Best Of The Fray

What Became of the Butler?

Subject: Cool for Cats
Re:
Moneybox: Ad Report Card: PETA’s Screwy Cats
From:
Ingrid Newkirk, President of PETA
Date:
Wed Mar 7  10:58 a.m. PT

Thanks for drawing attention to our cool video. I think. You gave the commercial an A for style, but gave us a D for “not knowing how to use it.” I’m not sure you know all our plans for using it, but a) its launch has been hugely successful in reaching a ton of people of all ages, income brackets and lifestyles, and b) you should have given yourself a D for not suggesting a clever way to use it.

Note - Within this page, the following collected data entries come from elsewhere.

theorem codeWord_ne_fault (h : TableBound s.table s.nextCode s.prev) (code : Nat) (r : Fault) :
    codeWord code s ≠ .fault r := by
  cases hp : s.prev with
  | none =>
    by_cases hlt : code < Config.lzwSeedCount
    · obtain ⟨b, bs, hl⟩ := h.bound code (Nat.lt_of_lt_of_le hlt h.seedsBelow)
      simp only [codeWord, hp, if_pos hlt, hl]
      exact emitEntry_ne_fault _ s r
    · simp only [codeWord, hp, if_neg hlt, raise_eq]
      nofun
  | some p =>
    by_cases hlt : code < s.nextCode
    · obtain ⟨b, bs, hl⟩ := h.bound code hlt
      rw [codeWord_registered hp hlt hl]
      exact bindEntry_emitEntry_ne_fault p b bs s r
    · by_cases heq : code = s.nextCode
      · obtain ⟨b, ps, rfl⟩ := List.exists_cons_of_ne_nil fun e => h.prevNonempty (e ▸ hp)
        simp only [codeWord, hp, if_neg hlt, if_pos heq]
        exact bindEntry_emitEntry_ne_fault (b :: ps) b (ps ++ [b]) s r
      · simp only [codeWord, hp, if_neg hlt, if_neg heq, raise_eq]
        nofun

theorem lzwDecStep_ne_fault {input : Bytes} (hi : s.inputBytes = some input) (hd : TableSound s) (r : Fault) :
    lzwDecStep s ≠ .fault r := by
  unfold lzwDecStep
  split
  · rw [withBytes_eq hi]
    split
    · nofun
    · exact codeWord_ne_fault hd.toTableBound _ r
  · nofun

/-! ### The window codec -/

theorem lz77EncStep_ne_fault {input : Bytes} (hi : s.inputBytes = some input) (r : Fault) :
    lz77EncStep s ≠ .fault r := by
  unfold lz77EncStep
  split
  · simp only [hi]
    exact emit_andThen_ne_fault _ s _ r
  · nofun

/-- The copy reads what stands behind the decode cursor, and its own appends keep that written (R246). -/
theorem copyBytes_ne_fault {dist n : Nat} (ho : outputWritten s) (hpos : 1 ≤ dist) (hle : dist ≤ s.outLen)
    (r : Fault) : copyBytes dist n s ≠ .fault r := by
  induction n generalizing s r with
  | zero => nofun
  | succ n ih =>
    have hread : (s.out.read (s.outLen - dist)).isSome = true := by
      simpa using Memory.readBytes_isSome.mp ho (s.outLen - dist) (by omega)
    obtain ⟨b, hb⟩ := Option.isSome_iff_exists.mp hread
    simp only [copyBytes, hb]
    refine andThen_ne_fault (emit_ne_fault [b] s) (fun t r ht => ?_) r
    obtain ⟨-, rfl⟩ := emit_eq_next.mp ht
    have happ : Appends s (s.appended [b]) := ⟨[b], rfl, rfl⟩
    have hle' : dist ≤ (s.appended [b]).outLen := by rw [State.appended_outLen]; omega
    exact ih (happ.outputWritten ho) hle' r

theorem litToken_ne_fault (v : Byte) (s : State) (r : Fault) : litToken v s ≠ .fault r := by
  unfold litToken
  split
  · nofun
  · exact emit_andThen_ne_fault _ s _ r

theorem matchToken_ne_fault {d l : Nat} (ho : outputWritten s) (r : Fault) : matchToken d l s ≠ .fault r := by
  unfold matchToken
  split
  · nofun
  · split
    · nofun
    · exact andThen_ne_fault (copyBytes_ne_fault ho (by omega) (by omega)) (fun _ _ _ e => by cases e) r

theorem lz77DecStep_ne_fault {input : Bytes} (hi : s.inputBytes = some input) (ho : outputWritten s) (r : Fault) :
    lz77DecStep s ≠ .fault r := by
  by_cases hip : s.ip < s.inLen
  · rw [lz77DecStep_slice hi hip]
    cases readToken (slice input s.ip 4) with
    | lit v rest => exact litToken_ne_fault v s r
    | mtch d l rest => exact matchToken_ne_fault ho r
    | badFlag | truncated => nofun
  · rw [lz77DecStep_end (Nat.le_of_not_lt hip)]
    nofun

/-! ### `BMP_PARSE` -/

theorem bmpParse_first_ne_fault {input : Bytes} (hi : s.inputBytes = some input) (hip : s.ip = 0) (r : Fault) :
    bmpParseStep s ≠ .fault r := by
  by_cases hlen : s.inLen < Config.bmpFileHdrLen
  · rw [bmpParseStep_short hip hlen]
    nofun
  · rw [bmpParseStep_file hi hip hlen, readFileHeader, if_neg hlen]
    split <;> nofun

theorem bmpParse_second_ne_fault {input : Bytes} (hi : s.inputBytes = some input) (hip : s.ip = 14) (r : Fault) :
    bmpParseStep s ≠ .fault r := by
  rw [bmpParseStep_info hi hip, readInfoHeader]
  split <;> nofun

/-! ### The whole machine -/

theorem Sound.running_safe (h : Sound s) (hb : s.status = .busy) (r : Fault) : step s ≠ .fault r := by
  obtain ⟨-, hin, hcmd⟩ := h.cursor hb
  obtain ⟨input, hi⟩ := Option.isSome_iff_exists.mp hin
  rcases hcmd with hc | hc | hc | hc | hc
  · rcases h.bmpCursor hb hc with hip | hip
    · rw [step_bmpParse_file hb hc hi hip]
      exact bmpParse_first_ne_fault hi hip r
    · rw [step_bmpParse_info hb hc hi hip]
      exact bmpParse_second_ne_fault hi hip r
  · rw [step_lzwEnc hb hc]
    exact lzwEncStep_ne_fault hin (h.dict hb hc) r
  · rw [step_lzwDec hb hc hi (h.table hb hc).widthLegal]
    exact lzwDecStep_ne_fault hi (h.table hb hc) r
  · rw [step_lz77Enc hb hc]
    exact lz77EncStep_ne_fault hi r
  · rw [step_lz77Dec hb hc hi]
    exact lz77DecStep_ne_fault hi h.output r

theorem lzwDecChecks_ne_fault (s : State) (r : Fault) : lzwDecChecks s ≠ .fault r := by
  unfold lzwDecChecks
  split
  · split <;> nofun
  · split <;> nofun

theorem start_safe (hb : s.status ≠ .busy) (hs : s.start = true) (r : Fault) : step s ≠ .fault r := by
  rw [step_start hb hs]
  rcases command_cases s.cmd with hc | hc | hc
  · rw [exec_plain_not_busy hc hb]
    exact launch_ne_fault _ s r
  · rw [hc]
    show exec .lzwDec s ≠ _
    rw [exec_lzwDec_not_busy hb]
    exact andThen_ne_fault (launch_ne_fault _ s) (fun t r _ => lzwDecChecks_ne_fault t r) r
  · rw [exec_reserved hc]
    nofun

theorem loadFromHeader_ne_fault (h : CmptFields) (s : State) (r : Fault) : loadFromHeader h s ≠ .fault r := by
  unfold loadFromHeader
  repeat' split
  all_goals nofun

theorem saveStart_ne_fault (s : State) (r : Fault) : saveStart s ≠ .fault r := by
  unfold saveStart
  split <;> nofun

/-- The host layer reads the result at `DONE` only (R70), where all of it is written. -/
theorem writeFile_ne_fault {h : CmptFields} (hd : s.status = .done) (ho : outputWritten s) (r : Fault) :
    writeFile h s ≠ .fault r := by
  obtain ⟨out, hout⟩ := Option.isSome_iff_exists.mp ho
  simp only [writeFile, if_pos hd, hout]
  nofun

theorem loadFinish_ne_fault (hst : s.status = .done ∨ s.status = .error) (ho : outputWritten s) (r : Fault) :
    loadFinish s ≠ .fault r := by
  obtain ⟨out, hout⟩ := Option.isSome_iff_exists.mp ho
  rcases hst with hst | hst
  · simp only [loadFinish, hst, hout]
    split <;> nofun
  · simp only [loadFinish, hst]
    nofun

theorem Sound.host_safe (h : Sound s) (hb : s.status ≠ .busy) (hs : s.start = false) (r : Fault) :
    step s ≠ .fault r := by
  rw [step_host hb hs, fetchHostLayer]
  cases hp : s.cmpt.phase with
  | idle => nofun
  | saveStart => exact saveStart_ne_fault s r
  | saveCodec =>
    have hdone : s.status = .done := by
      rcases h.calls.1 hp with ⟨hactive, -⟩ | ⟨-, hd⟩
      · simp [hs, hb] at hactive
      · exact hd
    dsimp only
    split
    · rw [runFetched_instr, exec_cmptHdr, (execCmptHdr_host hb hs).2 hp]
      exact writeFile_ne_fault hdone h.output r
    · nofun
  | loadHeader =>
    dsimp only
    split
    · rename_i i rest hd
      obtain ⟨f, rfl⟩ := decodeCmpt_unit hd
      rw [runFetched_instr, exec_cmptHdr, (execCmptHdr_host hb hs).1 hp]
      exact loadFromHeader_ne_fault f s r
    · nofun
    · nofun
  | loadCodec =>
    have hidle : s.status ≠ .idle := (h.calls.2 hp).resolve_left (by simp [hs])
    have hstarting : s.status ≠ .starting := fun e => by simpa [hs] using h.starts.mpr e
    refine loadFinish_ne_fault ?_ h.output r
    cases hst : s.status with
    | idle => exact absurd hst hidle
    | starting => exact absurd hst hstarting
    | busy => exact absurd hst hb
    | done => exact .inl rfl
    | error => exact .inr rfl

end

/-- Settles O54: a running operation, a start taken up, and the host layer. -/
theorem soundStatesAreSafe : Obligations.SoundStatesAreSafe := by
  intro s h r
  by_cases hb : s.status = .busy
  · exact h.running_safe hb r
  · cases hs : s.start with
    | true => exact start_safe hb hs r
    | false => exact h.host_safe hb hs r

end Sys2Proof.Machine
end

section
/-! SUPPORT. The start of an operation from a well-formed launch (R341, R342), reset and idling (R330, R340), and the
host's moves and reads (R70, R345). -/

namespace Sys2Proof.Machine

section
variable {s : State} {c : BitVec 3}

/-! ### A well-formed launch -/

theorem LaunchPremises.launchRefusal_eq_none (h : LaunchPremises c s)
    (hd : c = cmdLzwEnc ∨ c = cmdLzwDec → dictFits s.params 255 = true) : launchRefusal c s = none := by
  have hin : s.inputBytes.isSome = true :=
    Memory.readBytes_isSome.mpr fun a ha => by simpa using h.loaded a ha
  exact Machine.launchRefusal_eq_none.mpr
    ⟨h.length, h.disjoint, Option.isSome_iff_ne_none.mp hin, h.width, hd⟩

theorem LaunchPremises.launch_eq (h : LaunchPremises c s)
    (hd : c = cmdLzwEnc ∨ c = cmdLzwDec → dictFits s.params 255 = true) : launch c s = .next (s.started c) :=
  launch_eq_next.mpr ⟨h.launchRefusal_eq_none hd, rfl⟩

/-- The seeds of `DICT` are the single bytes and nothing else (R171). -/
theorem seededDict_seedDict : seededDict seedDict := by
  have hlong : ∀ p : Phrase, p.length ≠ 1 → dictLookup seedDict p = none := fun p hp => by
    rw [← Option.not_isSome_iff_eq_none, dictLookup_isSome, mem_seedDict_keys]
    rintro ⟨b, rfl⟩
    exact hp rfl
  intro p
  match p with
  | [] => exact hlong [] (by simp)
  | [b] => exact dictLookup_seed b
  | a :: b :: p => exact hlong (a :: b :: p) (by simp)

theorem started_atStart (c : BitVec 3) (s : State) : atStart c s (s.started c) := rfl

If you know a way we haven’t thought of … in a tabloid press era when people have so much competing for their attention and advertisers bombarding them with paid lures to buy anything and everything, cough it up. Please.

[Find this post here.]

Subject: Read Every Word of This

Re:
Culturebox: The Literary Critic’s Shelf of Shame

From:
Dan Simon

Date:
Tue Mar 6  1:07 p.m. PT

[How] to come up with the “confession” that actually reflects most flatteringly on the confessor in the “great books I haven’t read” game?

  • The boast-rephrased-as-a-confession: “Although I’ve made it through all his other works, I just can’t seem to get much beyond the first two-thirds of Joyce’s Finnegan’s Wake without getting bogged down.”
  • The confession of monstrous erudition: “I have been told that Rainis is the one Latvian poet I really should read, but his work is just so, well, stuffy …”
  • The confession of taste slightly more rarefied than yours: “Thirty pages into … Remains of the Day, I remember thinking, ‘reads like a Masterpiece Theater script’ and chucking it away. Now I’m embarrassed to say I don’t even know what ever became of that stupid butler.” 

    [Read this post in full here.]

Subject: Paying the Piper

Re:
Culturebox: The Semiconducting Superconductor

From:
Zajal

Date:
Fri Mar 9  5:23 a.m. PT

Symphonic music is an anachronism of the most blatant kind. It does not reinvent itself, nor does it foster “new” music. It is the very embodiment of ancient privilege. … And the [new] conductor of the New York Philharmonic? Sorry, Musicians, your salary is paid by the people who put up the bucks. Sorry, Intelligentsia, you never were as significant as you thought. Sorry, Contemporary Composers, but most people never even notice.

[Find this post here.]

Subject: Warning

Re:
The Breakfast Table: Three Fraysters

From:
Publius

Date:
Mar 12  9:55 a.m. PT

Congratulations, Will, Joe, Arthur. But beware: Now that you’ve been plucked from among the unwashed masses to become card-carrying members of the media elite, agents of the left-wing media conspiracy, lackeys of the right-wing globalist-corporatist masters of the media, uncounted numbers of ordinary folks are drawing a bead on you. By week’s end, you may feel like an Afghan statue after the Taliban artillery have passed by.

[Find this post here.] 

Fray Notes:

The most controversial Fray Notes of the week came at the end of this seemingly harmless “Moneybox” on Weblogs. Various people complained; guess who. (Of course, Rob Walker does read his Fray, and Zeitguy is a valued poster.)

But the Fray Editor made someone happy this week: Dan Simon liked being described as “annoyingly perceptive” for his wonderful post, above, on the “Shelf of Shame.” It was a fabulous Fray all round. We also liked Jim McGough’s extreme version of the game: “Great books you never read but still taught in a literature class.” As he says, a chilling concept.

Big week for the three regular posters who have floated gently upwards and are doing “The Breakfast Table.” They are continuing to post in The Fray, joined by many other star posters, and the whole board is a perfect forest of checkmarks, stars, and Slate icons. Publius’ warning, above, is just a sample.

Are we over-interested in Satanism in The Fray? Who, us? This contribution to recent Wicca discussions got an editor’s checkmark (we liked its controversial claim that Satanists are Christians). Brother Dave was not impressed, and ended with this killer P.S.: “I put Satan in the subject box to try and attract the [Fray] editor to my post.” Oh dear. Busted.